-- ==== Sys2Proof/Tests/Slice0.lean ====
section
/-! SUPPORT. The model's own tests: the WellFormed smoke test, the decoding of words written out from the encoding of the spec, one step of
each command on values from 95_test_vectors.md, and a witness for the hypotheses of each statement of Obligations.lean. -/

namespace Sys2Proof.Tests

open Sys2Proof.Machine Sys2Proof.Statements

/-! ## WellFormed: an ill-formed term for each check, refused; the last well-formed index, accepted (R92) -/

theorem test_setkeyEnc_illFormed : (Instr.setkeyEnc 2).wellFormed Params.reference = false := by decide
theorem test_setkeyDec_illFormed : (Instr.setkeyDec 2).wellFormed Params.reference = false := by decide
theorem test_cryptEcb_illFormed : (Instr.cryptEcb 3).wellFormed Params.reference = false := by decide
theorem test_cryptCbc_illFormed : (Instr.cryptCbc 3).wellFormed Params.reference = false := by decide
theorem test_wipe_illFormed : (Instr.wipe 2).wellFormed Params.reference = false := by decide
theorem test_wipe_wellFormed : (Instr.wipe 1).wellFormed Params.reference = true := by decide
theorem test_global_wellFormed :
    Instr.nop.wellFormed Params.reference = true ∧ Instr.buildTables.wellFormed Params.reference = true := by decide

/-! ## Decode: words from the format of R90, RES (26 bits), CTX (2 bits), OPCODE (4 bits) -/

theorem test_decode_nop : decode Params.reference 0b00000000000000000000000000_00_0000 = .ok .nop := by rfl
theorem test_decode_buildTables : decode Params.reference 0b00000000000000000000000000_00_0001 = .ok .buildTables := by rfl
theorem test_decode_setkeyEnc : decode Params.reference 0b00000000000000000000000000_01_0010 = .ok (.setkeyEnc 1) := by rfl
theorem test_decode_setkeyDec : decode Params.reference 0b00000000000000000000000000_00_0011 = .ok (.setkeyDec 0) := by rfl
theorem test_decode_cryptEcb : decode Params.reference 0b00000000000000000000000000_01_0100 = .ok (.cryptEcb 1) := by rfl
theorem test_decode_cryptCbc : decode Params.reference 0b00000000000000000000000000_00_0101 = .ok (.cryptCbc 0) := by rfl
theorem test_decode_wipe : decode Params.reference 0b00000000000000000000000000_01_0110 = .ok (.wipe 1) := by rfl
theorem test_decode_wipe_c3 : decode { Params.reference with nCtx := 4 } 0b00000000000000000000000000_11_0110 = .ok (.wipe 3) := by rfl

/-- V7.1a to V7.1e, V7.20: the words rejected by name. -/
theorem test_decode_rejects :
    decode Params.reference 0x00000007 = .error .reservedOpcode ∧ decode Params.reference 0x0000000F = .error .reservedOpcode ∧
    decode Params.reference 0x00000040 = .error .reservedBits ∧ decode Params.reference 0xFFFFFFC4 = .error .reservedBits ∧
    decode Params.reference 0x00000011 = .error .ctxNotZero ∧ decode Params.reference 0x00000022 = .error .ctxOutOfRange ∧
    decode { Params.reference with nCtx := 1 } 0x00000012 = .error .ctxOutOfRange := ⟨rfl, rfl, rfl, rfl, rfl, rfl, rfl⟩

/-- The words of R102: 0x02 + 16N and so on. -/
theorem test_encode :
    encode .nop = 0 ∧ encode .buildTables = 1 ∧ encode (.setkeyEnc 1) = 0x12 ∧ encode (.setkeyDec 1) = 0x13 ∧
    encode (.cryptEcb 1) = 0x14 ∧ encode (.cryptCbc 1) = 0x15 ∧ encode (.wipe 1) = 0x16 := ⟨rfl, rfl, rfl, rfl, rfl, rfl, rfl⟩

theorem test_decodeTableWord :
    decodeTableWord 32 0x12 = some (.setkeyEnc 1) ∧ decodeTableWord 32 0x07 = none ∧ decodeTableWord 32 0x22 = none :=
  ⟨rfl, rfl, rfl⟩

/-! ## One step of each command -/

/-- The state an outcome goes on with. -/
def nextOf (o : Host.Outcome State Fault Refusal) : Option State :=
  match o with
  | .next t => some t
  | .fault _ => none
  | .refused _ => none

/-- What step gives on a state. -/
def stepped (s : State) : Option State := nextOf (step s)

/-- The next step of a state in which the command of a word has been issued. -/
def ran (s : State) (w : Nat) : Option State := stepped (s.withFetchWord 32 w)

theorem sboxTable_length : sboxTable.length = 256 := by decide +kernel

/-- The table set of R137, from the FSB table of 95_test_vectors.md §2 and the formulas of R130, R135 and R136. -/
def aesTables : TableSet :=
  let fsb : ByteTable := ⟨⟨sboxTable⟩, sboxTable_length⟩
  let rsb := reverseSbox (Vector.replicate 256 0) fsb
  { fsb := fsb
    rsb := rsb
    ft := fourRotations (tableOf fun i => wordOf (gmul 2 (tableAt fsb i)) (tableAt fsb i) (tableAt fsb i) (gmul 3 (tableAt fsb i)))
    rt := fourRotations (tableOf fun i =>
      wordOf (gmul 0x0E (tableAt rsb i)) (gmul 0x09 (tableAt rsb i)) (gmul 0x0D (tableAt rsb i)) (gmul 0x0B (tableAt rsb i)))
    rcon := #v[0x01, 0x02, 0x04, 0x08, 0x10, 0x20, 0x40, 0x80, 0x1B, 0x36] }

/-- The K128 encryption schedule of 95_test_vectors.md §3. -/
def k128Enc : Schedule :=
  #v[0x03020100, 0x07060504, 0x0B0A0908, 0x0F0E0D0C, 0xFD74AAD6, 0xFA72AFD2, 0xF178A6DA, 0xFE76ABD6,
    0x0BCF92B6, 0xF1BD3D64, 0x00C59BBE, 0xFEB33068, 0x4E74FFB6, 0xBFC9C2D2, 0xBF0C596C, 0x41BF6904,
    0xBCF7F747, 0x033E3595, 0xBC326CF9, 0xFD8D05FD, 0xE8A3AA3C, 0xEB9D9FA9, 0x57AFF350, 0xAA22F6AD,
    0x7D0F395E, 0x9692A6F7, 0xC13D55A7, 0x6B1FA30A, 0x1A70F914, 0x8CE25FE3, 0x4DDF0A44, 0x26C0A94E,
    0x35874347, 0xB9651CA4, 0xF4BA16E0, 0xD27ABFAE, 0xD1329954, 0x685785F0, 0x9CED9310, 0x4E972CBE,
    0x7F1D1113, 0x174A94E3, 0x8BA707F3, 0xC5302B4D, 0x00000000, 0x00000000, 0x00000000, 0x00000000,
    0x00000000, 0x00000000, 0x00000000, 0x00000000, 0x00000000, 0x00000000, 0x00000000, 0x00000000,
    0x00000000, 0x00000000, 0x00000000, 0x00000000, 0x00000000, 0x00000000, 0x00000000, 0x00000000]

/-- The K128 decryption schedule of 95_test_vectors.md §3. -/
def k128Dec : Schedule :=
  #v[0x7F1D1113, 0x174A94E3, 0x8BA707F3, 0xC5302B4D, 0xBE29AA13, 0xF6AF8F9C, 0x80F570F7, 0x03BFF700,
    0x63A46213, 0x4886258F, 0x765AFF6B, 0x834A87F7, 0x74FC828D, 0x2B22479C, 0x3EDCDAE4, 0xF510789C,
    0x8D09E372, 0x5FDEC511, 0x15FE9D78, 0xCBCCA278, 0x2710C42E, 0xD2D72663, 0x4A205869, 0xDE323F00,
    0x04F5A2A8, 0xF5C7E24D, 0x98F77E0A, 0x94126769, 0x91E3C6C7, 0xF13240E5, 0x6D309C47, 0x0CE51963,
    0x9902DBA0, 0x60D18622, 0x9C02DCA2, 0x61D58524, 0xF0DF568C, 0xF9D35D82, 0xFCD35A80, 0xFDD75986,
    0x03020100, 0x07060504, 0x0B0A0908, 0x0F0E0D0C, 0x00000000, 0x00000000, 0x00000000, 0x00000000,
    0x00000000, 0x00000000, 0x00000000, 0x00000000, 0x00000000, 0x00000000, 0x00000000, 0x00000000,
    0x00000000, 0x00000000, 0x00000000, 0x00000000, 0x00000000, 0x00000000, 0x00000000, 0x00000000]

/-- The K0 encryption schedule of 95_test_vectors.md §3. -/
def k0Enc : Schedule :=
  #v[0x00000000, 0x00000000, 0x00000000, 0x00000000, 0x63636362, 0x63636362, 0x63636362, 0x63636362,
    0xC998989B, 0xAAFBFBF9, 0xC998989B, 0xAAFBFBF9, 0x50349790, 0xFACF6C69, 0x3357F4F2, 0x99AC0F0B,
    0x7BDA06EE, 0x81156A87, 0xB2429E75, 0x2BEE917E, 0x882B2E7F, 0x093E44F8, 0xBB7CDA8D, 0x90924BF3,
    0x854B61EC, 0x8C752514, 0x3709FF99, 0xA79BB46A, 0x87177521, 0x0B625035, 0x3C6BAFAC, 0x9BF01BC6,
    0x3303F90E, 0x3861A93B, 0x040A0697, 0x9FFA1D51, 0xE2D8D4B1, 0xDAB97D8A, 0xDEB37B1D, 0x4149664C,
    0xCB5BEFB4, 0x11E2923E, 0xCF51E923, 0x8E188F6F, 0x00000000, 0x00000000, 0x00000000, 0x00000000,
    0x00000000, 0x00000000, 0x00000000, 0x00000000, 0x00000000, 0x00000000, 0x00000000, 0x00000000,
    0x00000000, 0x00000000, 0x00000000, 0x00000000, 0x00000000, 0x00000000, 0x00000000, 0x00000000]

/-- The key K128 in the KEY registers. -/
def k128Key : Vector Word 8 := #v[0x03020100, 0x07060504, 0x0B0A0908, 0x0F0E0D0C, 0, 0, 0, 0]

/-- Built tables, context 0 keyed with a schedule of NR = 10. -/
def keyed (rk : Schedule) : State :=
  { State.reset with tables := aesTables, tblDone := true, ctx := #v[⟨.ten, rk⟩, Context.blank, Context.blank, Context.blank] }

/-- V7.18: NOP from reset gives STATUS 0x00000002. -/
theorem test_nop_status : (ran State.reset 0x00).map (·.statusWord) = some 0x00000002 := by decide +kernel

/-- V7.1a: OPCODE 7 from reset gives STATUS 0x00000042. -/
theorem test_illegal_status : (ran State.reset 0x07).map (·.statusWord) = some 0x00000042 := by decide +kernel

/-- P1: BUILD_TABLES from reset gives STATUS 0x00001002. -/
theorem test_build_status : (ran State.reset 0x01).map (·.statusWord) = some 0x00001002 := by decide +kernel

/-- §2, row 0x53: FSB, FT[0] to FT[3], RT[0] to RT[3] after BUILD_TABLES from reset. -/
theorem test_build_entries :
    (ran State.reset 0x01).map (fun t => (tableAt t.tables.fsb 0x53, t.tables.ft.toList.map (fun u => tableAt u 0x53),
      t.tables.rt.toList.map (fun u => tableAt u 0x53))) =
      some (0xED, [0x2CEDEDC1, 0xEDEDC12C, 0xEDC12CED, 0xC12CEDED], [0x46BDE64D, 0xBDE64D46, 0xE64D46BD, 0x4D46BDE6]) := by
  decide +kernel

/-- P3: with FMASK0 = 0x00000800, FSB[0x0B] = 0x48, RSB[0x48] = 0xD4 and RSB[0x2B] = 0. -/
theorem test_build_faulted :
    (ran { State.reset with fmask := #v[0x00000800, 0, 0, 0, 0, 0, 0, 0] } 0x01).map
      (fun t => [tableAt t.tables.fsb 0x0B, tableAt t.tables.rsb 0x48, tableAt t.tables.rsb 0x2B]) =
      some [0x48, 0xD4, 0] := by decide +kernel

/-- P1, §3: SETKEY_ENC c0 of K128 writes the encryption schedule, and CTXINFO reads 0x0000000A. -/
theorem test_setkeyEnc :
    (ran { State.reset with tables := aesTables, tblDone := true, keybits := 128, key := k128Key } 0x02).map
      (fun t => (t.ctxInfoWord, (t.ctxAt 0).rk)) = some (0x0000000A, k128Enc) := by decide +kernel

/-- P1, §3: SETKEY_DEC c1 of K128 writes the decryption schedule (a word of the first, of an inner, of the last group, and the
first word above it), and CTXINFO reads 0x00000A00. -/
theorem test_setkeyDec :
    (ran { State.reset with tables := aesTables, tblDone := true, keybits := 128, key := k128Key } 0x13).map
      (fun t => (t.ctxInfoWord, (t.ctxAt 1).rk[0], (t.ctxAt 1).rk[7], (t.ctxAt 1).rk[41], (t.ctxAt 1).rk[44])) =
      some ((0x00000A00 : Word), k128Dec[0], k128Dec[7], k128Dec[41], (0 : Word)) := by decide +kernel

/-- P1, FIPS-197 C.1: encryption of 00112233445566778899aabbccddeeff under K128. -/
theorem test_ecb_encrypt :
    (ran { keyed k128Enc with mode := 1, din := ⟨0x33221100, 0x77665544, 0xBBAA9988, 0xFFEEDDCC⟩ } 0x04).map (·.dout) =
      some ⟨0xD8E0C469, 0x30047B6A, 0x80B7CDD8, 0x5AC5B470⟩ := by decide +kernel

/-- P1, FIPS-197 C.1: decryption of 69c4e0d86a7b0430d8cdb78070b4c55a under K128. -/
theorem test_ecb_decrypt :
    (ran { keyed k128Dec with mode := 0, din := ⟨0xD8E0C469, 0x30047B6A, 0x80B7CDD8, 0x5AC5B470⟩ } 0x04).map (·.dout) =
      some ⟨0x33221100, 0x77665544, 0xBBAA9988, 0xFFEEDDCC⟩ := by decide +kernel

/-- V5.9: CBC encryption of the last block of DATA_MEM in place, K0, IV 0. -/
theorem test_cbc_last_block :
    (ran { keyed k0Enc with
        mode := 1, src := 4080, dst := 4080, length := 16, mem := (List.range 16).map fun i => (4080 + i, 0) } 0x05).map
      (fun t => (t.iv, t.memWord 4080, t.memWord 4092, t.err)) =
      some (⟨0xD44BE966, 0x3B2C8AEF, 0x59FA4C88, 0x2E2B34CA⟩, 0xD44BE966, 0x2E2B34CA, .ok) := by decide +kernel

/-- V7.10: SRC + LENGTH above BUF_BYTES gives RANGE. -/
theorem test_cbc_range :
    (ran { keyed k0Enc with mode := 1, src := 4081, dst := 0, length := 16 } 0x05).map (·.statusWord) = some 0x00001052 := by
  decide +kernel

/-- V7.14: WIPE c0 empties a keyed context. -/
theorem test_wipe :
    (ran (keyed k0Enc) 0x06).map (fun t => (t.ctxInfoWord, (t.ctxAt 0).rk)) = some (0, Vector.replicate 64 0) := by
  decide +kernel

=====

> _Problem to work on_: The line containing "theorem test_decode_nop : decode" marks the end: copy exactly every line from the top of the data above down to it, that line included.

> _Written response_:
-- ==== Sys2Proof/Tests/Slice0.lean ====
section
/-! SUPPORT. The model's own tests: the WellFormed smoke test, the decoding of words written out from the encoding of the spec, one step of
each command on values from 95_test_vectors.md, and a witness for the hypotheses of each statement of Obligations.lean. -/

namespace Sys2Proof.Tests

open Sys2Proof.Machine Sys2Proof.Statements

/-! ## WellFormed: an ill-formed term for each check, refused; the last well-formed index, accepted (R92) -/

theorem test_setkeyEnc_illFormed : (Instr.setkeyEnc 2).wellFormed Params.reference = false := by decide
theorem test_setkeyDec_illFormed : (Instr.setkeyDec 2).wellFormed Params.reference = false := by decide
theorem test_cryptEcb_illFormed : (Instr.cryptEcb 3).wellFormed Params.reference = false := by decide
theorem test_cryptCbc_illFormed : (Instr.cryptCbc 3).wellFormed Params.reference = false := by decide
theorem test_wipe_illFormed : (Instr.wipe 2).wellFormed Params.reference = false := by decide
theorem test_wipe_wellFormed : (Instr.wipe 1).wellFormed Params.reference = true := by decide
theorem test_global_wellFormed :
    Instr.nop.wellFormed Params.reference = true ∧ Instr.buildTables.wellFormed Params.reference = true := by decide

/-! ## Decode: words from the format of R90, RES (26 bits), CTX (2 bits), OPCODE (4 bits) -/

theorem test_decode_nop : decode Params.reference 0b00000000000000000000000000_00_0000 = .ok .nop := by rfl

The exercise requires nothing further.